11.2 In these Conditions, Insolvency Event means, in relation to the Customer:
a) A step is taken (including without limitation a resolution is passed or an applications is made) which results or may result in the winding up, dissolution or deregistration of the Customer or the appointment of a liquidator, provisional liquidator, administrator, receiver, receiver and manager or other insolvency official to the Customer or to the whole or a substantial part of the property or assets of the Customer;
b) The entry by the Customer into a compromise or arrangement with its creditors generally;
c) The Customer is or becomes unable to pay its debts when they fall due, suspends or threatens to suspend payment of its debts generally;
d) The holder of a security interest (including the Supplier) takes possession of any property that had been in the Customer’s property (whether or not the Customer had title to such property); or
e) The occurrence of any event which is analogous or has a similar effect to any of the above in the jurisdiction relevant to the Customer.
12.1 These Conditions are governed by and construed in accordance the law of New South Wales and the parties submit to the non-exclusive jurisdiction of the courts of that State.
12.2 The Supplier may assign its rights under these Conditions by providing written notice to the Customer.

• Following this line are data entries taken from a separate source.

-- ==== Sys2Proof/Machine/Dispatch.lean ====
section
/-! DEFINITION. The meaning of every instruction and event: one arm for each constructor. -/

namespace Sys2Proof.Machine
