-- ==== Sys2Proof/Certificates/Slice0/Obligations.lean ====
section
/-! DEFINITION. The statements for the provers, and the words they share. -/

namespace Sys2Proof.Claims

open Sys2Proof.Machine

/-! Words that the statements share. -/

/-- A task has safe-point distance left for one more counted instruction (R39). -/
def Room (s : State) : Prop := s.hart.kind = .task → s.hart.sdist < 4096

/-- These scalar registers are full (R16). -/
def Full (s : State) (l : List SReg) : Prop := ∀ r ∈ l, s.sfull r = true

/-- These tile registers are allocated to the task: they are named t(16 − n) to t15 (R12). -/
def Tiles (s : State) (l : List TReg) : Prop := ∀ t ∈ l, 16 - s.hart.ntiles ≤ t.val

/-- These tile registers are full (R16). -/
def FullTiles (s : State) (l : List TReg) : Prop := ∀ t ∈ l, (s.tile t).full = true

/-- No fault is injected into the arrays of the cluster (R221, R316). -/
def Quiet (s : State) : Prop := (s.cluster s.here).inj = none

/-- What every completed instruction does beside its own effect: it is not waiting any more, it is counted toward the safe-point
distance (R39), and PC moves past it (R62). -/
def retire (s : State) : State := advance 4 (countIssue (wake s))

/-- The same for an instruction that sets PC itself. -/
def retireFlow (s : State) : State := countIssue (wake s)

/-- Everything outside the context that issues is as it was. -/
def Outside (s t : State) : Prop := { t with hart := s.hart } = s

/-- 1 when the condition holds, else 0. -/
def oneIf (p : Prop) [Decidable p] : Word := if p then 1 else 0

end Sys2Proof.Claims

open Sys2Proof Sys2Proof.Machine Sys2Proof.Claims

/-- R72: what each instruction of major 0x01 writes to d, with its sources full; nothing else changes but what `retire` says. -/
def Obligations.IntegerResults : Prop :=
  ∀ (d a b : SReg) (w v : Bool) (s : State), Room s → Full s [a, b] →
    let x := s.sreg a
    let y := s.sreg b
    let n := y.toNat % 64
    let gives := fun (r : Word) => (Host.Outcome.next (retire (writeS d r s)) : Answer)
    exec (.add d a b w v) s = gives (word (x.toNat + y.toNat)) ∧
    exec (.sub d a b w v) s = gives (word (x.toNat + 2 ^ 64 - y.toNat)) ∧
    exec (.and d a b w v) s = gives (x &&& y) ∧
    exec (.or d a b w v) s = gives (x ||| y) ∧
    exec (.xor d a b w v) s = gives (x ^^^ y) ∧
    exec (.shl d a b w v) s = gives (word (x.toNat * 2 ^ n)) ∧
    exec (.shr d a b w v) s = gives (word (x.toNat / 2 ^ n)) ∧
    exec (.sra d a b w v) s = gives (wordOfInt (x.toInt / 2 ^ n)) ∧
    exec (.rol d a b w v) s = gives (word (x.toNat * 2 ^ n + x.toNat / 2 ^ (64 - n))) ∧
    exec (.min d a b w v) s = gives (if x.toInt ≤ y.toInt then x else y) ∧
    exec (.max d a b w v) s = gives (if x.toInt ≤ y.toInt then y else x) ∧
    exec (.minu d a b w v) s = gives (if x.toNat ≤ y.toNat then x else y) ∧
    exec (.maxu d a b w v) s = gives (if x.toNat ≤ y.toNat then y else x) ∧
    exec (.slt d a b w v) s = gives (oneIf (x.toInt < y.toInt)) ∧
    exec (.sltu d a b w v) s = gives (oneIf (x.toNat < y.toNat)) ∧
    exec (.seq d a b w v) s = gives (oneIf (x = y)) ∧
    (s.sfull d = true → exec (.sel d a b w v) s = gives (if s.sreg d ≠ 0 then x else y))

/-- R73: multiplication and division, with the results that the table gives for a zero divisor and for −2^63 by −1. -/
def Obligations.MultiplyDivideResults : Prop :=
  ∀ (d a b : SReg) (w v : Bool) (s : State), Room s → Full s [a, b] →
    let x := s.sreg a
    let y := s.sreg b
    let gives := fun (r : Word) => (Host.Outcome.next (retire (writeS d r s)) : Answer)
    exec (.mul d a b w v) s = gives (word (x.toNat * y.toNat)) ∧
    exec (.mulh d a b w v) s = gives (wordOfInt (x.toInt * y.toInt / 2 ^ 64)) ∧
    exec (.mulhu d a b w v) s = gives (word (x.toNat * y.toNat / 2 ^ 64)) ∧
    exec (.div d a b w v) s = gives (if y = 0 then 0xFFFFFFFFFFFFFFFF
      else if x = 0x8000000000000000 ∧ y = 0xFFFFFFFFFFFFFFFF then 0x8000000000000000 else wordOfInt (x.toInt.tdiv y.toInt)) ∧
    exec (.divu d a b w v) s = gives (if y = 0 then 0xFFFFFFFFFFFFFFFF else word (x.toNat / y.toNat)) ∧
    exec (.rem d a b w v) s = gives (if y = 0 then x
      else if x = 0x8000000000000000 ∧ y = 0xFFFFFFFFFFFFFFFF then 0 else wordOfInt (x.toInt.tmod y.toInt)) ∧
    exec (.remu d a b w v) s = gives (if y = 0 then x else word (x.toNat % y.toNat))

/-- R74: CLZ gives the k with 2^(63 − k) ≤ a < 2^(64 − k), CTZ the k whose power of two is the largest that divides a, both 64 for
zero; POPC counts the one bits, BSWAP reverses the eight bytes, MOV copies. The b field and wait-b are reserved: a word of the major with
one of them nonzero decodes to nothing. -/
def Obligations.OneSourceResults : Prop :=
  ∀ (d a : SReg) (w : Bool) (s : State), Room s → Full s [a] →
    let x := s.sreg a
    let gives := fun (r : Word) => (Host.Outcome.next (retire (writeS d r s)) : Answer)
    exec (.mov d a w) s = gives x ∧
    (∃ k, exec (.clz d a w) s = gives (word k) ∧
      (x = 0 ∧ k = 64 ∨ k < 64 ∧ 2 ^ (63 - k) ≤ x.toNat ∧ x.toNat < 2 ^ (64 - k))) ∧
    (∃ k, exec (.ctz d a w) s = gives (word k) ∧
      (x = 0 ∧ k = 64 ∨ k < 64 ∧ x.toNat % 2 ^ k = 0 ∧ x.toNat % 2 ^ (k + 1) ≠ 0)) ∧
    exec (.popc d a w) s = gives (word ((List.range 64).filter fun i => x.getLsbD i).length) ∧
    (∃ r : Word, exec (.bswap d a w) s = gives r ∧
      ∀ i < 8, bitsOf r.toNat (8 * i + 7) (8 * i) = bitsOf x.toNat (63 - 8 * i) (56 - 8 * i)) ∧
    ∀ n, n < 2 ^ 32 → n / 2 ^ 26 = 3 → bitsOf n 15 11 ≠ 0 ∨ bitsOf n 9 9 ≠ 0 → ∃ e, decodeWord n = .error e

/-- R75 with the immediates of R53: sign-extended 15 bits, counts of 6 bits, and EXT and INS on the field of l + 1 bits from bit p, where
the field lies in the word (R53). -/
def Obligations.ImmediateResults : Prop :=
  ∀ (d a : SReg) (w : Bool) (i : BitVec 15) (c l p : BitVec 6) (s : State), Room s → Full s [a] →
    let x := s.sreg a
    let m := wordOfInt i.toInt
    let gives := fun (r : Word) => (Host.Outcome.next (retire (writeS d r s)) : Answer)
    exec (.addi d a w i) s = gives (x + m) ∧
    exec (.andi d a w i) s = gives (x &&& m) ∧
    exec (.ori d a w i) s = gives (x ||| m) ∧
    exec (.xori d a w i) s = gives (x ^^^ m) ∧
    exec (.movi d i) s = gives m ∧
    exec (.shli d a w c) s = gives (word (x.toNat * 2 ^ c.toNat)) ∧
    exec (.shri d a w c) s = gives (word (x.toNat / 2 ^ c.toNat)) ∧
    exec (.srai d a w c) s = gives (wordOfInt (x.toInt / 2 ^ c.toNat)) ∧
    (p.toNat + l.toNat + 1 ≤ 64 →
      exec (.ext d a w l p) s = gives (word (bitsOf x.toNat (p.toNat + l.toNat) p.toNat)) ∧
      (s.sfull d = true → ∃ r : Word, exec (.ins d a w l p) s = gives r ∧ ∀ k < 64,
        r.getLsbD k = if p.toNat ≤ k ∧ k ≤ p.toNat + l.toNat then x.getLsbD (k - p.toNat) else (s.sreg d).getLsbD k))

/-- R76, R77: HMK, HOFF, HLEN, HRGT on the extents of the capsule, and TIME in a context that has no other copy; the copy of a pair that
reads later takes the value of the first (R100). -/
def Obligations.HandleAndTimeResults : Prop :=
  ∀ (d a b : SReg) (w v : Bool) (s : State), Room s → Full s [a, b] →
    let x := s.sreg a
    let y := s.sreg b
    let gives := fun (r : Word) (t : State) => (Host.Outcome.next (retire (writeS d r t)) : Answer)
    exec (.hmk d a b w v) s = gives (word (x.toNat % 256 * 2 ^ 56 + y.toNat % 2 ^ 56)) s ∧
    exec (.hoff d a w) s = gives (word (x.toNat % 2 ^ 56)) s ∧
    (∀ e : Extent, s.extents[x.toNat / 2 ^ 56]? = some e → e.kind ≠ 0 →
      exec (.hlen d a w) s = gives e[1] s ∧ exec (.hrgt d a w) s = gives (e[2] &&& 0xFFF) s) ∧
    ((∀ e : Extent, s.extents[x.toNat / 2 ^ 56]? = some e → e.kind = 0) →
      exec (.hlen d a w) s = gives 0 s ∧ exec (.hrgt d a w) s = gives 0 s) ∧
    (s.hart.partner.bind s.hart? = none → exec (.time d) s = gives (word (s.sumac.sec.toNat * 1000000000 + s.sumac.ns.toNat)) s) ∧
    (∀ p, s.hart.partner.bind s.hart? = some p →
      exec (.time d) s = gives ((p.times[s.hart.times.length]?).getD s.now)
        (s.mod fun h => { h with times := h.times ++ [(p.times[s.hart.times.length]?).getD s.now] }))

/-- What a scalar result leaves alone (the frame of ADD to TIME above): the destination is written and full, and every other scalar
register, the tile and view registers, FLG, RST, the lease, the chunk and the checkpoint stay, with everything outside the context,
every byte of memory among it. -/
def Obligations.ScalarFrame : Prop :=
  ∀ (d : SReg) (r : Word) (s : State), let t := retire (writeS d r s)
    Outside s t ∧ t.sreg d = r ∧ t.sfull d = true ∧
    (∀ q, q ≠ d → t.sreg q = s.sreg q ∧ t.sfull q = s.sfull q) ∧
    t.hart.r.t = s.hart.r.t ∧ t.hart.r.p = s.hart.r.p ∧ t.hart.r.flg = s.hart.r.flg ∧ t.hart.r.rst = s.hart.r.rst ∧
    t.hart.r.wact = s.hart.r.wact ∧ t.hart.r.wpend = s.hart.r.wpend ∧ t.hart.lease = s.hart.lease ∧ t.hart.chunk = s.hart.chunk ∧
    t.hart.ckpt = s.hart.ckpt ∧ t.hart.ranks = s.hart.ranks ∧ (∀ a, t.mem.read a = s.mem.read a) ∧
    t.hart.r.pc = addOff s.hart.r.pc 4 ∧ t.hart.sdist = s.hart.sdist + (if s.hart.kind = .task then 1 else 0)

/-- R78, R54, R62: where a branch, a jump and NOP go; JL alone writes a register. The target is the PC's handle with four times the
displacement added on its offset bits, modulo 2^56. -/
def Obligations.ControlTransfers : Prop :=
  ∀ (a b : SReg) (w : Bool) (j : BitVec 13) (g : BitVec 26) (s : State), Room s → Full s [a, b] →
    let x := s.sreg a
    let y := s.sreg b
    let pc := s.hart.r.pc
    let plus := fun (k : Int) => word (pc.toNat / 2 ^ 56 * 2 ^ 56 + ((Int.ofNat (pc.toNat % 2 ^ 56) + k) % 2 ^ 56).toNat)
    let gives := fun (p : Word) => (Host.Outcome.next (retireFlow (setPc p s)) : Answer)
    let br := fun (c : Prop) [Decidable c] => gives (if c then plus (4 * j.toInt) else plus 4)
    exec (.brEq a b j) s = br (x = y) ∧
    exec (.brNe a b j) s = br (x ≠ y) ∧
    exec (.brLt a b j) s = br (x.toInt < y.toInt) ∧
    exec (.brGe a b j) s = br (y.toInt ≤ x.toInt) ∧
    exec (.brLtu a b j) s = br (x.toNat < y.toNat) ∧
    exec (.brGeu a b j) s = br (y.toNat ≤ x.toNat) ∧
    exec (.j g) s = gives (plus (4 * g.toInt)) ∧
    exec (.jl g) s = .next (retireFlow (setPc (plus (4 * g.toInt)) (writeS 31 (plus 4) s))) ∧
    exec (.jr a w) s = gives (word (x.toNat / 4 * 4)) ∧
    exec .nop s = .next (retire s)

/-- R95, R96, R62: DONE and CONT make a task ask for its commit, with PC at the committing instruction; CONT first checks the handler
header, as SEND does, and carries s24 to s29. These are the model's: that the message carries the tile count which the sending core read in the
header (log 66), that it is none of the 32 of R36, so that CONT needs no room (log 114), that a migrated task's is bound to its service core
(log 117), and that outside a task DONE only advances PC (log 17). -/
def Obligations.EndOfTask : Prop :=
  ∀ (a b : SReg) (w v : Bool) (s : State), Room s →
    (s.hart.kind = .task → exec .done s = .next (countIssue (s.mod fun h => { h with run := .committing .done, waitFrom := s.clock }))) ∧
    (s.hart.kind ≠ .task → exec .done s = .next (retire s)) ∧
    (∀ pa, s.hart.kind = .task → Full s [a, b, 24, 25, 26, 27, 28, 29] → checkAccess s (s.sreg a) 4 .exec = .ok pa →
      ∃ m : Msg, exec (.cont a b w v) s = .next (countIssue (s.mod fun h => { h with run := .committing (.cont m), waitFrom := s.clock })) ∧
        m.kind = .cont ∧ m.cap = s.hart.cap ∧ m.entry = s.sreg a ∧ bitsOf m.dest.toNat 63 48 = (s.sreg b).toNat % 65536 ∧
        bitsOf m.dest.toNat 47 0 = 0 ∧ m.bound = some s.hart.core ∧ m.tiles = (s.mem.read pa).toNat % 16 + 1 ∧ m.tile = none ∧
        m.ranks = s.hart.ranks ∧ ∀ i : Fin 6, m.payload.get i = s.sreg (Fin.ofNat 32 (24 + i.val)))

/-- R39, R97: SAFE is not counted and sets the safe-point distance to zero. While pre-emption is not pending it does nothing else;
while it is pending, and the continuation extent has room for the record, the task asks for the commit that ends at the next word. Without room
(R40) CONT_SPACE is logged and the task goes on, exempt from pre-emption; SAFE of an exempt task, and of a capsule without a KIND 4 extent, does
nothing else either. -/
def Obligations.SafePoints : Prop :=
  ∀ (m : BitVec 16) (s : State),
    let z := s.mod fun h => { h with sdist := 0 }
    let next := addOff s.hart.r.pc 4
    let onward := fun (t : State) => (Host.Outcome.next (wake (setPc next t)) : Answer)
    (preemptPending s = false ∨ s.hart.exempt = true ∨ (∀ c : Capsule, s.capsule = some c → ∀ e : Extent, e ∈ c.exts → e.kind ≠ 4) →
      exec (.safe m) s = onward z) ∧
    (preemptPending z = true → s.hart.exempt = false → roomFor z s.hart.r (liveMask s.hart m) next = some false → ∃ t : State,
      exec (.safe m) s = onward t ∧ t.hart = { z.hart with exempt := true } ∧ t.mem = s.mem ∧ t.net = s.net ∧
      (t.part s.partition).log = (s.part s.partition).log.add s.now
        { code := Code.contSpace.num, kind := 1, core := s.hart.core, queue := s.queueNo, ctag := s.ctag }) ∧
    (preemptPending z = true → s.hart.exempt = false → roomFor z s.hart.r (liveMask s.hart m) next = some true →
      exec (.safe m) s = .next (z.mod fun h => { h with run := .committing (.safe m next none), waitFrom := s.clock }))

/-- R98: WAIT goes on once TIME has reached s(a), or a port that s(b)[3:0] selects holds an entry that no open chunk has consumed; until
then the context waits, and PC stays. -/
def Obligations.WaitRule : Prop :=
  ∀ (a b : SReg) (w v : Bool) (s : State), Room s → Full s [a, b] →
    let ready := (s.sreg a).toNat ≤ s.now.toNat ∨
      ∃ n < 4, (s.sreg b).getLsbD n = true ∧ ∃ e ∈ (s.core s.hart.core).ports.get (Fin.ofNat 4 n), e.taken = none
    (ready → exec (.wait a b w v) s = .next (retire s)) ∧
    (¬ready → exec (.wait a b w v) s = .next (block (.wait (s.sreg a) ((s.sreg b).toNat % 16)) s))

/-- R44, R99: MIGR takes a task off its tile core and MRET off its service core; each is MIGR_STATE on the other, a fault with no
effect of the instruction. -/
def Obligations.Migration : Prop :=
  ∀ s : State, Room s → s.hart.kind = .task →
    (s.hart.migrated = false → exec .migr s = .next (retire (s.mod fun h => { h with run := .migrating none })) ∧
      exec .mret s = .next (raise { word := wordOf .mret } .migrState none s)) ∧
    (s.hart.migrated = true → exec .mret s = .next (retire (s.mod fun h => { h with run := .requeued none })) ∧
      exec .migr s = .next (raise { word := wordOf .migr } .migrState none s))

/-- R63: a LIMM and the ADDI, ANDI, ORI, XORI, MOVI or LDC after it issue as one instruction with a 41-bit immediate, count once, and move
PC by 8. -/
def Obligations.LongImmediates : Prop :=
  ∀ (hi : BitVec 26) (d a : SReg) (w : Bool) (i : BitVec 15) (n : Nat) (s t : State), Room s → Full t [a] → Room t →
    issueWord (addOff s.hart.r.pc 4) s = .ok (n, t) →
    let m := wordOfInt (hi.toInt * 2 ^ 15 + i.toNat)
    let x := t.sreg a
    let gives := fun (u : State) => (Host.Outcome.next (advance 8 (countIssue (wake u))) : Answer)
    (decodeWord n = .ok (.addi d a w i) → exec (.limm hi) s = gives (writeS d (x + m) t)) ∧
    (decodeWord n = .ok (.andi d a w i) → exec (.limm hi) s = gives (writeS d (x &&& m) t)) ∧
    (decodeWord n = .ok (.ori d a w i) → exec (.limm hi) s = gives (writeS d (x ||| m) t)) ∧
    (decodeWord n = .ok (.xori d a w i) → exec (.limm hi) s = gives (writeS d (x ^^^ m) t)) ∧
    (decodeWord n = .ok (.movi d i) → exec (.limm hi) s = gives (writeS d m t)) ∧
    (∀ bs u, decodeWord n = .ok (.ldc d a w i) → handleOff (addOff x m.toInt) % 8 = 0 → loadRo (addOff x m.toInt) 8 .read t = .ok (bs, u) →
      exec (.limm hi) s = gives (writeS d (word (leNat bs)) u))
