/-! State.modCluster. -/

@[simp] theorem State.modCluster_hart (n : Nat) (f : Cluster → Cluster) (s : State) : (s.modCluster n f).hart = s.hart := rfl
@[simp] theorem State.modCluster_parked (n : Nat) (f : Cluster → Cluster) (s : State) : (s.modCluster n f).parked = s.parked := rfl
@[simp] theorem State.modCluster_agenda (n : Nat) (f : Cluster → Cluster) (s : State) : (s.modCluster n f).agenda = s.agenda := rfl
@[simp] theorem State.modCluster_fresh (n : Nat) (f : Cluster → Cluster) (s : State) : (s.modCluster n f).fresh = s.fresh := rfl
@[simp] theorem State.modCluster_clock (n : Nat) (f : Cluster → Cluster) (s : State) : (s.modCluster n f).clock = s.clock := rfl
@[simp] theorem State.modCluster_nextId (n : Nat) (f : Cluster → Cluster) (s : State) : (s.modCluster n f).nextId = s.nextId := rfl
@[simp] theorem State.modCluster_mem (n : Nat) (f : Cluster → Cluster) (s : State) : (s.modCluster n f).mem = s.mem := rfl
@[simp] theorem State.modCluster_poison (n : Nat) (f : Cluster → Cluster) (s : State) : (s.modCluster n f).poison = s.poison := rfl
@[simp] theorem State.modCluster_padPoison (n : Nat) (f : Cluster → Cluster) (s : State) : (s.modCluster n f).padPoison = s.padPoison := rfl
@[simp] theorem State.modCluster_bufPoison (n : Nat) (f : Cluster → Cluster) (s : State) : (s.modCluster n f).bufPoison = s.bufPoison := rfl
@[simp] theorem State.modCluster_faults (n : Nat) (f : Cluster → Cluster) (s : State) : (s.modCluster n f).faults = s.faults := rfl
@[simp] theorem State.modCluster_sram (n : Nat) (f : Cluster → Cluster) (s : State) : (s.modCluster n f).sram = s.sram := rfl
@[simp] theorem State.modCluster_host (n : Nat) (f : Cluster → Cluster) (s : State) : (s.modCluster n f).host = s.host := rfl
@[simp] theorem State.modCluster_sumac (n : Nat) (f : Cluster → Cluster) (s : State) : (s.modCluster n f).sumac = s.sumac := rfl
@[simp] theorem State.modCluster_homemap (n : Nat) (f : Cluster → Cluster) (s : State) : (s.modCluster n f).homemap = s.homemap := rfl
@[simp] theorem State.modCluster_got (n : Nat) (f : Cluster → Cluster) (s : State) : (s.modCluster n f).got = s.got := rfl
@[simp] theorem State.modCluster_srls (n : Nat) (f : Cluster → Cluster) (s : State) : (s.modCluster n f).srls = s.srls := rfl
@[simp] theorem State.modCluster_seals (n : Nat) (f : Cluster → Cluster) (s : State) : (s.modCluster n f).seals = s.seals := rfl
@[simp] theorem State.modCluster_memkeys (n : Nat) (f : Cluster → Cluster) (s : State) : (s.modCluster n f).memkeys = s.memkeys := rfl
@[simp] theorem State.modCluster_mckeys (n : Nat) (f : Cluster → Cluster) (s : State) : (s.modCluster n f).mckeys = s.mckeys := rfl
@[simp] theorem State.modCluster_vpages (n : Nat) (f : Cluster → Cluster) (s : State) : (s.modCluster n f).vpages = s.vpages := rfl
@[simp] theorem State.modCluster_versions (n : Nat) (f : Cluster → Cluster) (s : State) : (s.modCluster n f).versions = s.versions := rfl
@[simp] theorem State.modCluster_dirty (n : Nat) (f : Cluster → Cluster) (s : State) : (s.modCluster n f).dirty = s.dirty := rfl
@[simp] theorem State.modCluster_heldx (n : Nat) (f : Cluster → Cluster) (s : State) : (s.modCluster n f).heldx = s.heldx := rfl
@[simp] theorem State.modCluster_tier1map (n : Nat) (f : Cluster → Cluster) (s : State) : (s.modCluster n f).tier1map = s.tier1map := rfl
@[simp] theorem State.modCluster_parts (n : Nat) (f : Cluster → Cluster) (s : State) : (s.modCluster n f).parts = s.parts := rfl
@[simp] theorem State.modCluster_releasing (n : Nat) (f : Cluster → Cluster) (s : State) : (s.modCluster n f).releasing = s.releasing := rfl
@[simp] theorem State.modCluster_suspended (n : Nat) (f : Cluster → Cluster) (s : State) : (s.modCluster n f).suspended = s.suspended := rfl
@[simp] theorem State.modCluster_queues (n : Nat) (f : Cluster → Cluster) (s : State) : (s.modCluster n f).queues = s.queues := rfl
@[simp] theorem State.modCluster_selected (n : Nat) (f : Cluster → Cluster) (s : State) : (s.modCluster n f).selected = s.selected := rfl
@[simp] theorem State.modCluster_caps (n : Nat) (f : Cluster → Cluster) (s : State) : (s.modCluster n f).caps = s.caps := rfl
@[simp] theorem State.modCluster_cores (n : Nat) (f : Cluster → Cluster) (s : State) : (s.modCluster n f).cores = s.cores := rfl
@[simp] theorem State.modCluster_net (n : Nat) (f : Cluster → Cluster) (s : State) : (s.modCluster n f).net = s.net := rfl
@[simp] theorem State.modCluster_queries (n : Nat) (f : Cluster → Cluster) (s : State) : (s.modCluster n f).queries = s.queries := rfl
@[simp] theorem State.modCluster_returns (n : Nat) (f : Cluster → Cluster) (s : State) : (s.modCluster n f).returns = s.returns := rfl
@[simp] theorem State.modCluster_codeCache (n : Nat) (f : Cluster → Cluster) (s : State) : (s.modCluster n f).codeCache = s.codeCache := rfl
@[simp] theorem State.modCluster_tokens (n : Nat) (f : Cluster → Cluster) (s : State) : (s.modCluster n f).tokens = s.tokens := rfl
@[simp] theorem State.modCluster_arbiters (n : Nat) (f : Cluster → Cluster) (s : State) : (s.modCluster n f).arbiters = s.arbiters := rfl
@[simp] theorem State.modCluster_reports (n : Nat) (f : Cluster → Cluster) (s : State) : (s.modCluster n f).reports = s.reports := rfl
@[simp] theorem State.modCluster_pkglog (n : Nat) (f : Cluster → Cluster) (s : State) : (s.modCluster n f).pkglog = s.pkglog := rfl
@[simp] theorem State.modCluster_saffron (n : Nat) (f : Cluster → Cluster) (s : State) : (s.modCluster n f).saffron = s.saffron := rfl
@[simp] theorem State.modCluster_phase (n : Nat) (f : Cluster → Cluster) (s : State) : (s.modCluster n f).phase = s.phase := rfl
@[simp] theorem State.modCluster_budget (n : Nat) (f : Cluster → Cluster) (s : State) : (s.modCluster n f).budget = s.budget := rfl
@[simp] theorem State.modCluster_links (n : Nat) (f : Cluster → Cluster) (s : State) : (s.modCluster n f).links = s.links := rfl
@[simp] theorem State.modCluster_spdm (n : Nat) (f : Cluster → Cluster) (s : State) : (s.modCluster n f).spdm = s.spdm := rfl
@[simp] theorem State.modCluster_resetting (n : Nat) (f : Cluster → Cluster) (s : State) : (s.modCluster n f).resetting = s.resetting := rfl
@[simp] theorem State.modCluster_resetAt (n : Nat) (f : Cluster → Cluster) (s : State) : (s.modCluster n f).resetAt = s.resetAt := rfl
@[simp] theorem State.modCluster_retained (n : Nat) (f : Cluster → Cluster) (s : State) : (s.modCluster n f).retained = s.retained := rfl
@[simp] theorem State.modCluster_exiting (n : Nat) (f : Cluster → Cluster) (s : State) : (s.modCluster n f).exiting = s.exiting := rfl
@[simp] theorem State.modCluster_used (n : Nat) (f : Cluster → Cluster) (s : State) : (s.modCluster n f).used = s.used := rfl
@[simp] theorem State.modCluster_pending (n : Nat) (f : Cluster → Cluster) (s : State) : (s.modCluster n f).pending = s.pending := rfl
@[simp] theorem State.modCluster_input (n : Nat) (f : Cluster → Cluster) (s : State) : (s.modCluster n f).input = s.input := rfl
@[simp] theorem State.modCluster_out (n : Nat) (f : Cluster → Cluster) (s : State) : (s.modCluster n f).out = s.out := rfl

12.3 The Customer must not assign its rights under these Conditions without the Supplier’s prior written consent.
13. CUSTOMER WARRANTIES
13.1 The Customer warrants that:
a) it has received, or had the opportunity to receive, independent legal, accounting and business advice in relation to the credit application form (if applicable) and these Conditions;
b) it has read and fully understands the terms and conditions of the credit application form (if applicable) and these Conditions;
c) the information disclosed to the Supplier is true and correct, does not omit any material information and is sufficient for the Supplier to make an informed decision as to whether to grant the Customer credit and/or supply Goods to the Customer.